§ **Exercise prompt**
Scan the records below for the string "none" and return every line where it appears.

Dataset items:

-- ==== Sys2Proof/Machine/Ops.lean ====
section
/-! DEFINITION. The named operations over the state: finding and changing an object, the agents' own accesses, the
fault log, the kill of a block, taking a fault and returning from one (R326 to R335, R344), and the frame in which
every instruction of a bundle runs (R57, R59, R66, R67, R106, R112, R330). -/

namespace Sys2Proof.Machine
open Sys2Proof

/-! ### Frozen contexts -/

/-- Whether nothing of a context issues or starts: its save step runs (R341), or a checkpoint cuts (R368). -/
def State.frozen (s : State) (ctx : Nat) : Bool :=
  (match s.ctxs[ctx]? with | some c => c.saving | none => false) || (s.ckpt.state == .cutting && bitAt s.ckpt.ctxs ctx &&
    (match s.ctxs[ctx]? with | some c => c.state == .running | none => false))

/-! ### The agents' own accesses

The hub and the engines reach virtual memory through a context's tables without the USR check of programs. -/

/-- Whether an expert of a context is RESIDENT (R359). -/
def State.expertResident (s : State) (ctx exid : Nat) : Bool :=
  s.experts.any fun e => e.ctx == ctx && e.id == exid && e.st == .resident

/-- The physical address of a virtual address for a device agent, by a walk of its own, with its leaf (R350). -/
def State.agentXlate (s : State) (ctx va : Nat) (acc : Access) (user : Bool) (shadow : Bool) : Except XFault (Nat × Leaf) :=
  match s.ctxs[ctx]? with
  | none => .error (protFault 0x01)
  | some c =>
    if va ≥ 2 ^ 53 then .error (protFault 0x01) else
    match walkTables s.mem s.hubid c.root va with
    | .error e => .error e
    | .ok l =>
      if l.type = 3 then .error (pageFault 0x03)
      else if user && !l.usr then .error (protFault 0x02)
      else if (match acc with | .read => !l.rd | .write => !l.wr | .exec => !l.xe | .atomic => !(l.rd && l.wr)) then
        .error (protFault 0x02)
      else if l.type = 1 && !s.expertResident ctx l.exid then .error (pageFault 0x02)
      else
        let off := va % 2 ^ l.offsetBits
        if l.type = 2 && shadow then
          match shadowFrame s.mem s.hubid l with
          | .error e => .error e
          | .ok f => .ok (f + off, l)
        else .ok (l.frame + off, l)

/-- The physical address alone. -/
def State.agentPa (s : State) (ctx va : Nat) (acc : Access) (user : Bool) (shadow : Bool) : Except XFault Nat :=
  match s.agentXlate ctx va acc user shadow with
  | .ok p => .ok p.1
  | .error e => .error e

/-- Bytes of the coherent memory at a physical address. -/
def State.agentMem (s : State) (pa n : Nat) : List Byte := readBytes s.mem (memKey s.hubid pa) n

/-- Every copy of some lines dropped, as they are written at their home: outside holders are snooped (R212, R373). What a dead agent
holds stays for the strike (R381). -/
def State.dropHolders (s : State) (lines : List Nat) : State :=
  let s := lines.foldl (fun (s : State) k => s.snoopOut k true) s
  { s with l2 := s.l2.filter fun l => !lines.contains l.line || s.dieFenced l.die,
           dir := s.dir.filter fun d => !lines.contains d.line || (match d.owner with | some a => s.agentDead a | none => false),
           hostCache := s.hostCache.filter fun h => !lines.contains h.1 }

/-- The part of some bytes at a key that lies in a line of a peer's memory, written: into a die's line where one owns it, else at the
peer, and what the dies hold of the line is given up. -/
def State.peerWrite (s : State) (line k : Nat) (bs : List Byte) : State :=
  let lo := max k (line * 128)
  let part := (bs.drop (lo - k)).take (line * 128 + 128 - lo)
  if s.l2.any fun l => l.line == line && l.st == .m then { s with mem := writeBytes s.mem lo part }
  else
    let held := s.l2.any fun l => l.line == line
    let s : State := if held then { s with l2 := s.l2.filter fun l => l.line != line
                                           mem := writeBytes s.mem (line * 128) (List.replicate 128 0) } else s
    s.postWrite lo part

/-- A coherent write by an agent at the home: the bytes change and nobody else holds the lines any more (R212). -/
def State.homeWrite (s : State) (pa : Nat) (bs : List Byte) : State :=
  let k := memKey s.hubid pa
  if peerKey k then (linesOf k bs.length).foldl (fun (s : State) line => s.peerWrite line k bs) s
  else
    let s := s.dropHolders (linesOf k bs.length)
    { s with mem := writeBytes s.mem k bs }

/-- D of an entry, by an atomic OR or AND at its home (R354, R368), and in every cached copy of it. -/
def State.putDirty (s : State) (entryAddr : Nat) (d : Bool) : State :=
  let b := readByte s.mem (memKey s.hubid (entryAddr + 1))
  { s.homeWrite (entryAddr + 1) [if d then b ||| 2 else b &&& 0xFD] with
    tlb := mapWhere (fun e => e.entryAddr == entryAddr) (fun e => { e with dirty := d }) s.tlb }

/-- The device frames that a leaf names, each with its size in 8 KiB pages: the shadow frame is one of them (R368). -/
def leafFrames (m : List Host.Cell) (hubid e level addr : Nat) : List (Nat × Nat) :=
  let l := leafOf hubid e level addr
  match targetOf hubid l.frame with
  | .own _ =>
    let n := 1024 ^ (3 - level)
    if l.type = 2 then (match shadowFrame m hubid l with | .ok f => [(l.frame, n), (f, n)] | .error _ => [(l.frame, n)])
    else [(l.frame, n)]
  | _ => []

/-- The parts of a run of 8 KiB pages that lie outside another run; runs are a first address and a number of pages. -/
def outsideRun (t : Nat × Nat) (r : Nat × Nat) : List (Nat × Nat) :=
  let e := r.1 + 8192 * r.2
  let te := t.1 + 8192 * t.2
  if e ≤ t.1 ∨ te ≤ r.1 then [r]
  else (if r.1 < t.1 then [(r.1, (t.1 - r.1) / 8192)] else []) ++ (if te < e then [(te, (e - te) / 8192)] else [])

/-- The parts of a run of pages that no run of a list holds. -/
def outsideRuns (sent : List (Nat × Nat)) (r : Nat × Nat) : List (Nat × Nat) :=
  sent.foldl (fun rs t => rs.flatMap (outsideRun t)) [r]

def State.updCkpt (s : State) (f : Checkpoint → Checkpoint) : State := { s with ckpt := f s.ckpt }

/-- The header of a page in an image (R368, step 4): context slot, virtual address, frame address, SEQ. No rule gives their places
(DESIGN CHOICE, log entry 23). -/
def imageHeader (ctx va frame seq : Nat) : List Byte := toBytes ctx 8 ++ toBytes va 8 ++ toBytes frame 8 ++ toBytes seq 8 ++ toBytes 0 32

/-- A part of a checkpoint's image sent to its safe tier, on channel 4 (R368, R373). -/
def State.sendImage (s : State) (at_ : Nat) (bs : List Byte) : State :=
  s.postReq none none 0 0 checkpointOp 0 0 noFields
    [reqElem (.peer s.ckpt.agent) 0 (s.ckpt.agent * 2 ^ 39 + (s.ckpt.base + at_) % 2 ^ 39) bs.length .write bs]

/-- The pages of a run of frames sent, the first at a place of the image. -/
def State.sendPages (s : State) (p : KPage) (first : Nat) (run : Nat × Nat) : State :=
  (List.range run.2).foldl (fun (s : State) i =>
    let frame := run.1 + 8192 * i
    s.sendImage (8256 * (first + i)) (imageHeader p.ctx (p.va + 8192 * i) frame s.ckpt.seq ++ s.agentMem frame 8192)) s

/-- A checkpoint's destination has failed (R368, step 5): nothing of it is sent any more. -/
def State.failCheckpoint (s : State) (cause : Nat) : State :=
  ({ s with reqs := s.reqs.filter fun r => r.op != checkpointOp } : State).updCkpt fun k =>
    { k with state := .failed, cause, todo := [], trailer := false }

/-- One page examined by the checkpoint (R368, steps 2 and 3): sent where the mode is FULL or D is set, then D cleared.
A frame that several entries map is sent once, page by page of 8 KiB. The entry is read as it stands. -/
def State.examine (s : State) (p : KPage) (level : Nat) : State :=
  let e := readNat s.mem (memKey s.hubid p.entryAddr) 8
  let k := { s.ckpt with todo := s.ckpt.todo.filter fun q => q.entryAddr != p.entryAddr }
  if !(bitAt e 0 && bitAt e 1) then { s with ckpt := k }
  else if s.ckpt.full || bitAt e 9 then
    let fresh := (leafFrames s.mem s.hubid e level p.entryAddr).foldl (fun (a : List (Nat × Nat)) f => a ++ outsideRuns (k.sent ++ a) f) []
    let s : State := fresh.foldl (fun (s : State) f =>
      (s.sendPages p s.ckpt.pages f).updCkpt fun k => { k with pages := (k.pages + f.2) % 2 ^ 32 }) { s with ckpt := k }
    (s.updCkpt fun k => { k with sent := k.sent ++ fresh }).putDirty p.entryAddr false
  else { s with ckpt := k }

/-- D set by a walker before a write (R354); while a checkpoint streams, the engine first examines a page that it has
not yet examined (R368). -/
def State.setDirty (s : State) (l : Leaf) : State :=
  let pend := if s.ckpt.state = .streaming then s.ckpt.todo.find? fun p => p.entryAddr == l.entryAddr else none
  match pend with
  | some p => (s.examine p l.level).putDirty l.entryAddr true
  | none => if l.dirty then s else s.putDirty l.entryAddr true

/-- The pieces of a range by the 8 KiB pages it lies in: offset in the range, and length. -/
def pagePieces : Nat → Nat → Nat → Nat → List (Nat × Nat)
  | 0, _, _, _ => []
  | fuel + 1, va, off, n =>
    if n ≤ off then []
    else
      let k := min (n - off) (8192 - (va + off) % 8192)
      (off, k) :: pagePieces fuel va (off + k) n

/-- The translations of a range for a device agent, piece by piece; the first that fails. -/
def State.agentRange (s : State) (ctx va n : Nat) (acc : Access) : Except XFault (List (Nat × Nat × Nat × Leaf)) :=
  (pagePieces (n / 8192 + 2) va 0 n).mapM fun p => match s.agentXlate ctx (va + p.1) acc false false with
    | .error e => .error e
    | .ok t => .ok (p.1, p.2, t.1, t.2)

/-- A write by an agent at a virtual address: D is set first (R354); nothing where a piece does not translate. -/
def State.agentWrite (s : State) (ctx va : Nat) (bs : List Byte) : State :=
  match s.agentRange ctx va bs.length .write with
  | .error _ => s
  | .ok ps => ps.foldl (fun (s : State) p => (s.setDirty p.2.2.2).homeWrite p.2.2.1 ((bs.drop p.1).take p.2.1)) s

/-- A read by an agent of a number at a virtual address. -/
def State.agentRead (s : State) (ctx va n : Nat) : Except XFault Nat :=
  match s.agentRange ctx va n .read with
  | .error e => .error e
  | .ok ps => .ok (fromBytes (ps.flatMap fun p => s.agentMem p.2.2.1 p.2.1))

/-! ### The fault log (R346) -/

/-- An event of R346. -/
structure LogEvent where
  cls : Nat
  detail : Nat
  handler : Bool := false
  async : Bool := false
  core : Nat := 0xFFFF
  crew : Nat := 0
  blk : Nat := 0
  attempt : Nat := 0
  pc : Nat := 0
  lanes : Nat := 0
  tag : Nat := 0
  eaddr : Nat := 0
  einfo : Nat := 0
  copy : Nat := 0
deriving DecidableEq, Repr

/-- The 64 bytes of an entry (R346). -/
def LogEvent.bytes (e : LogEvent) (ctx cycle : Nat) : List Byte :=
  toBytes e.cls 1 ++ toBytes e.detail 1 ++ toBytes (ofBool e.handler + 2 * ofBool e.async) 1 ++ toBytes ctx 1 ++
  toBytes e.core 2 ++ toBytes (e.crew % 32) 2 ++ toBytes e.blk 4 ++ toBytes e.attempt 4 ++ toBytes e.pc 8 ++
  toBytes e.lanes 4 ++ toBytes e.tag 4 ++ toBytes e.eaddr 8 ++ toBytes e.einfo 8 ++ toBytes e.copy 8 ++
  toBytes cycle 8

/-- An event logged: LASTCLS always, the entry where the context has a log (R346). -/
def State.logEvent (s : State) (ctx : Nat) (e : LogEvent) : State :=
  let s := s.updCtx ctx fun c => { c with lastcls := e.cls }
  match s.ctxs[ctx]? with
  | none => s
  | some c =>
    if c.lbase = 0 then s else
    let va := c.lbase + 64 * (c.logcnt % 2 ^ c.log2n)
    match s.agentRange ctx va 64 .write with
    | .error _ => s
    | .ok _ =>
      (s.agentWrite ctx va (e.bytes ctx s.hubCycle)).updCtx ctx fun c => { c with logcnt := (c.logcnt + 1) % 2 ^ 32 }

/-! ### Dailies gathered by a crew (R363) -/

/-- A completion event that cannot be made is logged as PROT 0x0A with the fault that it met (R276, R326). -/
def State.logEventFailure (s : State) (ctx tag lin va cls detail : Nat) : State :=
  s.logEvent ctx { cls := 5, detail := 0x0A, async := true, blk := lin, tag, eaddr := va, einfo := cls * 256 + detail }

/-- A sparse table of words with one entry changed; zeros are not listed. -/
def setSparse (t : List (Nat × Word)) (i : Nat) (v : Word) : List (Nat × Word) :=
  match t with
  | [] => if v = 0 then [] else [(i, v)]
  | (k, x) :: r =>
    if i = k then (if v = 0 then r else (i, v) :: r)
    else if i < k then (if v = 0 then (k, x) :: r else (i, v) :: (k, x) :: r)
    else (k, x) :: setSparse r i v

/-- The count of a daily (R364). -/
def State.daily (s : State) (i : Nat) : Word := match s.dailies.find? fun p => p.1 == i with | some p => p.2 | none => 0

/-- The gathered increments of a crew flushed to the hub (R363). -/
def State.flushDailies (s : State) (uid ci : Nat) : State :=
  match s.crew? uid ci with
  | none => s
  | some c =>
    let s := c.dailies.foldl (fun (s : State) d =>
      { s with dailies := setSparse s.dailies d.counter (s.daily d.counter + d.sum) }) s
    s.updCrew uid ci fun c => { c with dailies := [], dailyAge := none }

/-! ### The end of a block -/

/-- The packet of one block (R314). -/
def blockPacket (sheet tag attempt x y z : Nat) : List Byte :=
  toBytes (sheet % 2 ^ 53) 8 ++ toBytes tag 4 ++ toBytes attempt 4 ++ toBytes x 4 ++ toBytes (x + 1) 4 ++
  toBytes y 4 ++ toBytes (y + 1) 4 ++ toBytes z 4 ++ toBytes (z + 1) 4 ++ toBytes 0 24

/-- The die that takes over the work of a die: itself, or the next live one in ascending order (R313). -/
def State.liveDie (s : State) (d : Nat) : Nat :=
  (([0, 1, 2, 3].map fun i => (d + i) % 4).find? fun i => !s.dieFenced i).getD d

§ **Result of the exercise**
  (match s.ctxs[ctx]? with | some c => c.saving | none => false) || (s.ckpt.state == .cutting && bitAt s.ckpt.ctxs ctx &&
    (match s.ctxs[ctx]? with | some c => c.state == .running | none => false))
  | none => .error (protFault 0x01)
           dir := s.dir.filter fun d => !lines.contains d.line || (match d.owner with | some a => s.agentDead a | none => false),
  s.postReq none none 0 0 checkpointOp 0 0 noFields
  let pend := if s.ckpt.state = .streaming then s.ckpt.todo.find? fun p => p.entryAddr == l.entryAddr else none
  | none => if l.dirty then s else s.putDirty l.entryAddr true
  | none => s
def State.daily (s : State) (i : Nat) : Word := match s.dailies.find? fun p => p.1 == i with | some p => p.2 | none => 0
  | none => s
    s.updCrew uid ci fun c => { c with dailies := [], dailyAge := none }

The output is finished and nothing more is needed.